OBLIQUE ANGLE : Play your part, stop slavery

Sunday August 21 2016

 Deo   Simba is a senior sub-editor with The

 Deo   Simba is a senior sub-editor with The Citizen      

By Deo Simba

On Tuesday August 23, the world marks the International Day for the Remembrance of the Slave Trade and Its Abolition. Slavery remains the most dreadful trade in human history. Humanitarians all over the world look at it in disdain.

The day reminds us of the horrors of this most atrocious trade. It is shocking to learn that it is yet to be abolished completely. It has evolved and those who perpetuate it have adopted new techniques.

We hear of human trafficking, child labour and bonded labour – in which some people become bonded labourers after falling into debt and being forced to work for free in an attempt to repay it.

Reports have it that the illegal trade is a multibillion-dollar industry with estimated $35 billion income per year involving 20-45 million slaves across the world.

Some social scientists argue that modern slavery is often a by-product of poverty. Factors that perpetuate the industry include disease, lack of education, and poor economic freedoms and rule of law.

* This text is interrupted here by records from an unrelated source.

/-- 41_transform.md R80, R81, R84: `XFORM`, opcode 0x03, answers `OK` with padlen(LEN) bytes, byte a of which is byte
4*(a div 4) + (3 - (a mod 4)) of the zero-padded payload; it faults with `BAD_LENGTH` exactly when
padlen(LEN) > DMAX; it neither needs nor changes the key. -/
def Obligations.XformReversesEveryWord : Prop :=
  ∀ (s : State) (b : Bytes),
    (encode (.xform b)).head? = some 0x03 ∧
    (padlen b.length ≤ s.cfg.dmax → ∃ r : Bytes,
      exec (.xform b) s = .next { s with rsp := some (Response.frame { status := .ok, payload := r }) } ∧
      r.length = padlen b.length ∧
      ∀ a < padlen b.length, r.getD a 0 =
        (b ++ List.replicate (padlen b.length - b.length) 0x00).getD (4 * (a / 4) + (3 - a % 4)) 0) ∧
    (s.cfg.dmax < padlen b.length → exec (.xform b) s = .next { s with rsp := some [0x03, 0x00, 0x00] })

/-- 41_transform.md R82, laws 1 to 6 of `T`. -/
def Obligations.TransformLaws : Prop :=
  (∀ b : Bytes, (transform b).length = padlen b.length) ∧
  (∀ b : Bytes, b.length % 4 = 0 → transform (transform b) = b) ∧
  (∀ b : Bytes, transform (transform b) = pad0 b ∧ (transform (transform b) = b ↔ b.length % 4 = 0) ∧
    transform (transform (transform b)) = transform b) ∧
  (∀ b : Bytes, transform (pad0 b) = transform b) ∧
  (∀ r : Bytes, r.length % 4 = 0 → ∃ b, b.length = r.length ∧ transform b = r ∧
    ∀ c, c.length = r.length → transform c = r → c = b) ∧
  (∀ b c : Bytes, b.length % 4 = 0 → transform (b ++ c) = transform b ++ transform c)

/-- 41_transform.md R83: on little-endian words `T` is `bswap32` of each, which is its own inverse and
gives the big-endian reading. -/
def Obligations.TransformIsBswapOnWords : Prop :=
  (∀ c : Bytes, c.length % 4 = 0 → wordsLe (transform c) = (wordsLe c).map bswap32 ∧
    wordsLe (transform c) = wordsBe c) ∧
  (∀ w : Word, bswap32 (bswap32 w) = w) ∧
  (∀ (w : Word) (j : Fin 4), (bswap32 w).extractLsb' (8 * j.val) 8 = w.extractLsb' (8 * (3 - j.val)) 8) ∧
  bswap32 0x04030201 = 0x01020304 ∧ bswap32 0x00000005 = 0x05000000

/-! ## The cipher -/

/-- 42_cipher.md R92: the number of rounds, with the initial `SUM` of decryption. -/
def Obligations.RoundCounts : Prop :=
  (∀ n ≥ 2, rounds n = 6 + 52 / n) ∧
  rounds 2 = 32 ∧ rounds 3 = 23 ∧ rounds 4 = 19 ∧ rounds 5 = 16 ∧ rounds 6 = 14 ∧ rounds 7 = 13 ∧ rounds 8 = 12 ∧
  (∀ n, 9 ≤ n → n ≤ 10 → rounds n = 11) ∧ (∀ n, 11 ≤ n → n ≤ 13 → rounds n = 10) ∧
  (∀ n, 14 ≤ n → n ≤ 17 → rounds n = 9) ∧ (∀ n, 18 ≤ n → n ≤ 26 → rounds n = 8) ∧
  (∀ n, 27 ≤ n → n ≤ 52 → rounds n = 7) ∧ (∀ n ≥ 53, rounds n = 6) ∧
  (∀ v : List Word, (decStart v 2).sum = 0xC6EF3720 ∧ (decStart v 3).sum = 0x36FBEF9F ∧
    (decStart v 4).sum = 0xBE1E08BB ∧ (decStart v 5).sum = 0xE3779B90 ∧ (decStart v 6).sum = 0xA708A81E ∧
    (decStart v 7).sum = 0x08D12E65 ∧ (decStart v 8).sum = 0x6A99B4AC ∧
    (∀ n, 9 ≤ n → n ≤ 10 → (decStart v n).sum = 0xCC623AF3) ∧
    (∀ n, 11 ≤ n → n ≤ 13 → (decStart v n).sum = 0x2E2AC13A) ∧
    (∀ n, 14 ≤ n → n ≤ 17 → (decStart v n).sum = 0x8FF34781) ∧
    (∀ n, 18 ≤ n → n ≤ 26 → (decStart v n).sum = 0xF1BBCDC8) ∧
    (∀ n, 27 ≤ n → n ≤ 52 → (decStart v n).sum = 0x5384540F) ∧
    (∀ n ≥ 53, (decStart v n).sum = 0xB54CDA56))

Slaves continue to be used in factories, mines, plantations, fishing, brothels and many other sectors of the economy.


Modern slavery takes the form of forced prostitution, child labour in mines, large plantations, domestic work and even hawking. Corruption, inequitable distribution of the national cake, impunity and lack of accountability all perpetuate slavery.

African cities are currently being taken over by armies of youthful petty traders – another form of slavery. They hawk cheap merchandise along all key roads, trunks and streets. Economic hardships in rural areas, lack of decent jobs push them into the streets. Meanwhile, the rural- urban influx continues unabated.

Therefore, if our governments are truly committed to protecting their people against slavery, they must create an enabling environment for their populations. Pro-people policies must be set up so as to fight the arch enemies – poverty, illiteracy, disease and corruption.

What great minds said about slavery. Abraham Lincoln says: “Whenever I hear anyone arguing for slavery, I feel a strong impulse to see it tried on him personally.”

Benjamin Franklin says: “Slavery is such an atrocious debasement of human nature … the unhappy man who has been treated as a brute animal, too frequently sinks beneath the common standard of the human species.”

“To be given dominion over another is a hard thing; to wrest dominion over another is a wrong thing; to give dominion of yourself to another is a wicked thing,” argues Toni Morrison.

And, Mzee Nelson Mandela says: “Poverty is not an accident. Like slavery and apartheid, it is man-made and can be removed by actions of human beings.”

So, to end slavery in all its forms we must tackle the arch enemies. Yes, we can.